Stored data >>
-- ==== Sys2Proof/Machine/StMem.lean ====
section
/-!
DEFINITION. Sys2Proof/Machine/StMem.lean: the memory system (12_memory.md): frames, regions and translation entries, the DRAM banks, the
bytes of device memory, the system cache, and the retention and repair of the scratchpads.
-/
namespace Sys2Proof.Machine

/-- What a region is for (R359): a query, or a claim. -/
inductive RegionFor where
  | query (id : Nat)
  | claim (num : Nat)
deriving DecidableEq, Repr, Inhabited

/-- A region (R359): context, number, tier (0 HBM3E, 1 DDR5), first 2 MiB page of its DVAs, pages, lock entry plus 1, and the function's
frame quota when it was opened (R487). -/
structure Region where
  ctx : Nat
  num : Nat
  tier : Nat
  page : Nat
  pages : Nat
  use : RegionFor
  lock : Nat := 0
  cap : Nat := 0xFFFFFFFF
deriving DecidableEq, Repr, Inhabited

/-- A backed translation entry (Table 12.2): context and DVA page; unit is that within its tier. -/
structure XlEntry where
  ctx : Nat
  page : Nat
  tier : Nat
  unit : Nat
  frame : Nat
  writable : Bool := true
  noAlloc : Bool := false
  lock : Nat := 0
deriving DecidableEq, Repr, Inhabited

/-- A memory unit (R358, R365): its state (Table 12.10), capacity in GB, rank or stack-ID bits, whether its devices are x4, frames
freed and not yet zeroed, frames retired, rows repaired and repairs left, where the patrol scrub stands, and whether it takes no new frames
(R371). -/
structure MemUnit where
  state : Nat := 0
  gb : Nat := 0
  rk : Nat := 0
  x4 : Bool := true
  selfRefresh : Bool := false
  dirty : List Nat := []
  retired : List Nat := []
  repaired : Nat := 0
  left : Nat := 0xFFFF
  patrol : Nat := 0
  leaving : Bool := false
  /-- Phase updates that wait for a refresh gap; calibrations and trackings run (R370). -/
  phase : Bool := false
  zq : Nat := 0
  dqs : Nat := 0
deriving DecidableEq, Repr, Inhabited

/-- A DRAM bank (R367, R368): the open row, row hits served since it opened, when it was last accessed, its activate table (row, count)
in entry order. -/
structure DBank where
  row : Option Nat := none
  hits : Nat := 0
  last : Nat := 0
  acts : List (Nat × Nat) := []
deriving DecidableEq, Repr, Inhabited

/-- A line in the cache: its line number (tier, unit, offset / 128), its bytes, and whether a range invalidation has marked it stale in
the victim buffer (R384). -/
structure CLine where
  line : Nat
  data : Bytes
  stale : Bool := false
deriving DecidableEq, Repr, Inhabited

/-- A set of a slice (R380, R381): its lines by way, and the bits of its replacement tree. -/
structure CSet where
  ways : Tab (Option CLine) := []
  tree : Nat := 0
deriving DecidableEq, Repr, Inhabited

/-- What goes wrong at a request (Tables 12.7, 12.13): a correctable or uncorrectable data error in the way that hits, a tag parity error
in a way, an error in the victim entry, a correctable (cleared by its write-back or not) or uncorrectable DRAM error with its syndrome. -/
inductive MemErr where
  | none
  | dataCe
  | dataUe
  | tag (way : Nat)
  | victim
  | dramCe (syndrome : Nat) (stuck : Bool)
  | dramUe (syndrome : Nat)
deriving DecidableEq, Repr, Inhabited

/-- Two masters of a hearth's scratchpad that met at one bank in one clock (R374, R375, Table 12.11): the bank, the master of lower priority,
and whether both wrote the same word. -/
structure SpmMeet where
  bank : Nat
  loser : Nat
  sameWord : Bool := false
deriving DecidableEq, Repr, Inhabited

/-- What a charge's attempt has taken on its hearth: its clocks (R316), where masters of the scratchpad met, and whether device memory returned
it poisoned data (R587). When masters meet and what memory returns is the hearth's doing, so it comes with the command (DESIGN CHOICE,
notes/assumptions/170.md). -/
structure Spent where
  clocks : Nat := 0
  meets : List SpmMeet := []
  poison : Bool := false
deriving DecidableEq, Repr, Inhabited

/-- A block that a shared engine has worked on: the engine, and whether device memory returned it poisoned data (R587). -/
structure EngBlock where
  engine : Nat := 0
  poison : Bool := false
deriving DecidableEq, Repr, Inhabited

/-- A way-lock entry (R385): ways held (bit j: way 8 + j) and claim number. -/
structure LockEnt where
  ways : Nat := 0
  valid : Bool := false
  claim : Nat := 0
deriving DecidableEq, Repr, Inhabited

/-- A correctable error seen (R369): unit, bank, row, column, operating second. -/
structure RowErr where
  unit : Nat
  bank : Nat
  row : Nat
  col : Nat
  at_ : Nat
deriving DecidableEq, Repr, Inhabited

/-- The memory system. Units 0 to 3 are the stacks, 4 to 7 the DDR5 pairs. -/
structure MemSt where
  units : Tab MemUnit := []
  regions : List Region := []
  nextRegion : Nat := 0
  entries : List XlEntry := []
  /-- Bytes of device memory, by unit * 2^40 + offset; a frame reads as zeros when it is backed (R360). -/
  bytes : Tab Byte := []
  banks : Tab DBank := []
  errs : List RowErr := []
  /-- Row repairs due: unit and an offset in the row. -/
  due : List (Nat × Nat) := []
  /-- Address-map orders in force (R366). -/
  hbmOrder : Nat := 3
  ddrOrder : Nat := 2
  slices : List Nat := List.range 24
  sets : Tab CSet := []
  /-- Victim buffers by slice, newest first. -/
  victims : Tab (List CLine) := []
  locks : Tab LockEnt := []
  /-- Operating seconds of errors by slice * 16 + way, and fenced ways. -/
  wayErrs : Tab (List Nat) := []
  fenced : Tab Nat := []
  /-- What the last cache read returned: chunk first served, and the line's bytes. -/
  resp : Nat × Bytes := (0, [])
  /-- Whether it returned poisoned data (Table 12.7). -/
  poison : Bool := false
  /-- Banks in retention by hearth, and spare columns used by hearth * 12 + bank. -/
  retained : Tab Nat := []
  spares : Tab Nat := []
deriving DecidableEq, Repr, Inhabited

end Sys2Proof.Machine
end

* * *

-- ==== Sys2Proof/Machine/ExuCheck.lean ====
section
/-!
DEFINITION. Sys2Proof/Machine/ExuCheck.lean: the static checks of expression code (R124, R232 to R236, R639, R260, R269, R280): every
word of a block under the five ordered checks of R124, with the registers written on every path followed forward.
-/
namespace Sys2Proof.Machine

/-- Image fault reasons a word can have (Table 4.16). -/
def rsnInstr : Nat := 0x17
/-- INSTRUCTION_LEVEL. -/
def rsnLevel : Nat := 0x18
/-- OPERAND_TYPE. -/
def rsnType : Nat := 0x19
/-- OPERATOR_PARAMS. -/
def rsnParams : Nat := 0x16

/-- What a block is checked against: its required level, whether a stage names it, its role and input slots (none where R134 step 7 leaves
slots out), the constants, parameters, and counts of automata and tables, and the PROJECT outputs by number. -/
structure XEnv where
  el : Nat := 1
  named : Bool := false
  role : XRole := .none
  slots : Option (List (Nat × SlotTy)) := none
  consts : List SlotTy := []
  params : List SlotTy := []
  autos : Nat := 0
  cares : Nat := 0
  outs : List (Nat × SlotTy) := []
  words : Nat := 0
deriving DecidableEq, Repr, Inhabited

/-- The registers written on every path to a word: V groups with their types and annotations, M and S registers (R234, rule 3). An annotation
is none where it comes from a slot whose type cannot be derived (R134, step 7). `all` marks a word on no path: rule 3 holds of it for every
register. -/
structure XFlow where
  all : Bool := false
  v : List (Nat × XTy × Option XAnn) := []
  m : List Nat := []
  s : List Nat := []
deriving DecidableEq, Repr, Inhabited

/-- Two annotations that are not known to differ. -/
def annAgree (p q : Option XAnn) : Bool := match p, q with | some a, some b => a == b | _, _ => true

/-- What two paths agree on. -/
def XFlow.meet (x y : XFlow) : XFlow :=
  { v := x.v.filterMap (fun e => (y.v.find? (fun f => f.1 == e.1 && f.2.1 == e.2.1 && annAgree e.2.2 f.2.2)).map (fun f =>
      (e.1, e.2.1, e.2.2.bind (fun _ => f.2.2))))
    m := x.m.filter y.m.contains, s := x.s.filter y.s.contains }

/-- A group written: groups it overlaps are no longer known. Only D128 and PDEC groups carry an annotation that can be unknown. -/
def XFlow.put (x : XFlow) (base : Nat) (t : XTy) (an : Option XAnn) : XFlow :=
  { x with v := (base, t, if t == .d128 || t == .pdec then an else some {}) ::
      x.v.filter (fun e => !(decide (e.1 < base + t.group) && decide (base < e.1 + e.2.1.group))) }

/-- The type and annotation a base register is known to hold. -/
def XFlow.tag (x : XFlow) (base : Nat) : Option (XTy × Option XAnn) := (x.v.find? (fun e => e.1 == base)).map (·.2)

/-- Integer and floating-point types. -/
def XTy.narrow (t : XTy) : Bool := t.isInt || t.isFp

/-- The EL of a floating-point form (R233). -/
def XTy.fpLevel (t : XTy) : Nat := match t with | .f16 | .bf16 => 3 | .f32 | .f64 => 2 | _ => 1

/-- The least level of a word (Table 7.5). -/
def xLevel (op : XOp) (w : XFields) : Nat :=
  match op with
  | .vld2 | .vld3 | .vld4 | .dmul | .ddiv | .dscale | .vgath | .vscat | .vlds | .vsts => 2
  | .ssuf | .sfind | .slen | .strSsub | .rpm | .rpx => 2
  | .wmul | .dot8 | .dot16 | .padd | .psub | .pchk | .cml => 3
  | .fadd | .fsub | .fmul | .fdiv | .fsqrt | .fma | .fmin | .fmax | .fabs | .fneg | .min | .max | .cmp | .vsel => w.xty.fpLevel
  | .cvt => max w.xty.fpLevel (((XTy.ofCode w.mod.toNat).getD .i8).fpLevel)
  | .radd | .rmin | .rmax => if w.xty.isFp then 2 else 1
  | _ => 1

Task to complete >> Set down only the lines above that fall between the line holding "ways : Tab (Option CLine) := []" and the line holding "engine : Nat := 0", inclusive, keeping each exact.

Task result >>
  ways : Tab (Option CLine) := []
  tree : Nat := 0
deriving DecidableEq, Repr, Inhabited

/-- What goes wrong at a request (Tables 12.7, 12.13): a correctable or uncorrectable data error in the way that hits, a tag parity error
in a way, an error in the victim entry, a correctable (cleared by its write-back or not) or uncorrectable DRAM error with its syndrome. -/
inductive MemErr where
  | none
  | dataCe
  | dataUe
  | tag (way : Nat)
  | victim
  | dramCe (syndrome : Nat) (stuck : Bool)
  | dramUe (syndrome : Nat)
deriving DecidableEq, Repr, Inhabited

/-- Two masters of a hearth's scratchpad that met at one bank in one clock (R374, R375, Table 12.11): the bank, the master of lower priority,
and whether both wrote the same word. -/
structure SpmMeet where
  bank : Nat
  loser : Nat
  sameWord : Bool := false
deriving DecidableEq, Repr, Inhabited

/-- What a charge's attempt has taken on its hearth: its clocks (R316), where masters of the scratchpad met, and whether device memory returned
it poisoned data (R587). When masters meet and what memory returns is the hearth's doing, so it comes with the command (DESIGN CHOICE,
notes/assumptions/170.md). -/
structure Spent where
  clocks : Nat := 0
  meets : List SpmMeet := []
  poison : Bool := false
deriving DecidableEq, Repr, Inhabited

/-- A block that a shared engine has worked on: the engine, and whether device memory returned it poisoned data (R587). -/
structure EngBlock where
  engine : Nat := 0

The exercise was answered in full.